March 19, 2024

A state trooper carries a sign handed to him to be place at a memorial honoring the victims killed in this week's elementary school shooting in Uvalde, Texas Saturday, May 28, 2022. (AP Photo/Jae C. Hong)

Last week, the mother of one of the children murdered in the Uvalde school shooting filed a lawsuit against the city, the school district and, Daniel Defense, the maker of the rifle the killer bought and used that day. The response to the shooting by law enforcement was an utter failure on almost every level. That’s hardly unusual. Similar botched failures to follow well-established active shooter response protocols have cost lives in places like Parkland and the Pulse Nightclub shooting.

But this suit, filed by Sandra Torres and backed by one of Michael Bloomberg’s gun control operations, is of a piece with others that have tried to put at least some of the blame on gunmakers for allegedly over-the-top and negligent marketing of their products that plaintiffs claim prompted the killers to act.

It’s an obvious attempt to sidestep the Protection of Lawful Commerce in Arms Act and hobble or bankrupt gun companies using lawfare where gun control hasn’t worked.

From US News . . .

The lawsuit accuses the city, the school district and several police departments of a “complete failure” to follow active shooter protocols and violations of the victims’ constitutional rights by “barricading them” inside two classrooms with the killer for more than an hour. The city said it doesn’t comment on pending litigation and the school district and police did not immediately return messages.

Torres is being helped by the legal arm of the group Everytown for Gun Safety. Her suit also names the manufacturer of the AR-style semiautomatic rifle that Salvador Ramos used to fire more than 100 rounds in the horrific mass shooting…

The new Uvalde suit alleges that marketing tactics by Daniel Defense violated the Federal Trade Commission Act by negligently using militaristic imagery, product placement in combat video games and social media to target “vulnerable and violent young men,” said Eric Tirschwell, executive director at Everytown Law…

This was the second lawsuit filed after the Uvalde shooting.

Today, Daniel Defense CEO Marty Daniel issued a strongly-worded statement in response, including this . . .

This lawsuit is yet another in a growing line of blatant and legally unfounded attempts to bankrupt the firearms industry. We reject and will vigorously defend against these politically motivated attempts to blame Daniel Defense for the criminal actions of others, as well as to undermine your means of self-defense secured by the Second Amendment.

The erosion of public trust and personal responsibility in our nation has only served to embolden criminals and instigate crime waves across the country. Michael Bloomberg is the same person who wanted to blame obesity on soda cup size; now he wants to shift blame from the shooter to the firearm industry. 

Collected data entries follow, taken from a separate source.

theorem State.zoneJoins_within {T : List Part} {s0 s : State} (h : State.Within T s0 s) (hT : [.block 21, .mem, .out, .pa] ⊆ T) (z : Nat) (x0 : List Nat) (x1 : Nat) : Within1 T s0 (State.zoneJoins s z x0 x1) := by
  induction x0 generalizing s z x1 with
  | nil =>
    unfold State.zoneJoins
    repeat' (first | with_reducible assumption | exact part_trans (by decide) hT | intro _ | extract_lets | with_reducible apply within1_ite | with_reducible apply within_ite | with_reducible apply State.zoneJoin_within | refine within2_elim (by with_reducible assumption) (State.zoneJoin_within ?_ ?_ _ _) | with_reducible apply within2_snd | with_reducible apply within1_ite | with_reducible apply within2_ite | with_reducible apply withinO_some | with_reducible apply withinO_none | with_reducible apply withinO_ite | with_reducible apply within1_fst | fail_if_no_progress ((with_reducible apply within_upd) <;> first | with_reducible exact Or.inl rfl | exact Or.inr (hT (by decide)) | skip) | split | dsimp +zetaDelta only | with_reducible apply within1_mk | with_reducible apply within2_mk | exact Or.inl (hT (by decide)) | exact Or.inr (hT (by simp)))
  | cons y l ih =>
    unfold State.zoneJoins
    repeat' (first | with_reducible assumption | exact part_trans (by decide) hT | intro _ | extract_lets | with_reducible apply within1_ite | with_reducible apply within_ite | with_reducible apply State.zoneJoin_within | refine within2_elim (by with_reducible assumption) (State.zoneJoin_within ?_ ?_ _ _) | with_reducible apply within2_snd | with_reducible apply within1_ite | with_reducible apply within2_ite | with_reducible apply withinO_some | with_reducible apply withinO_none | with_reducible apply withinO_ite | with_reducible apply ih | with_reducible apply within1_fst | fail_if_no_progress ((with_reducible apply within_upd) <;> first | with_reducible exact Or.inl rfl | exact Or.inr (hT (by decide)) | skip) | split | dsimp +zetaDelta only | with_reducible apply within1_mk | with_reducible apply within2_mk | exact Or.inl (hT (by decide)) | exact Or.inr (hT (by simp)))

theorem execZoneAddMembers_within {T : List Part} {s0 s : State} (h : State.Within T s0 s) (hT : [.block 20, .block 21, .cmp, .freeIx, .mem, .notes, .out, .pa, .resp, .ro] ⊆ T) (ticket : Nat) (zone : Nat) (nodes : List Nat) : WithinRes T s0 (execZoneAddMembers ticket zone nodes s) := by
  unfold execZoneAddMembers
  repeat' (first | with_reducible assumption | exact part_trans (by decide) hT | intro _ | extract_lets | with_reducible apply withinRes_next | with_reducible apply withinRes_ite | with_reducible apply within_ite | with_reducible apply State.svcChange_within | with_reducible apply State.callEnd_within | with_reducible apply State.zoneJoins_within | refine within1_elim (by with_reducible assumption) (State.zoneJoins_within ?_ ?_ _ _ _) | with_reducible apply within1_fst | with_reducible apply State.finishCall_within | fail_if_no_progress ((with_reducible apply within_upd) <;> first | with_reducible exact Or.inl rfl | exact Or.inr (hT (by decide)) | skip) | exact Or.inl (hT (by decide)) | exact Or.inr (hT (by simp)) | split | dsimp +zetaDelta only)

Here’s Daniel’s full statement . . .

Notably, a $27 billion class action lawsuit was filed this morning in US District Court in Austin targeting those responsible for the disastrous response to the shooting. The suit names the Uvalde Consolidated Independent School District’s police department, the city of Uvalde Police Department, the Texas Department of Public Safety and individual officers from each of the named agencies who were there that day.

This latest lawsuit does not name Daniel Defense as a respondent.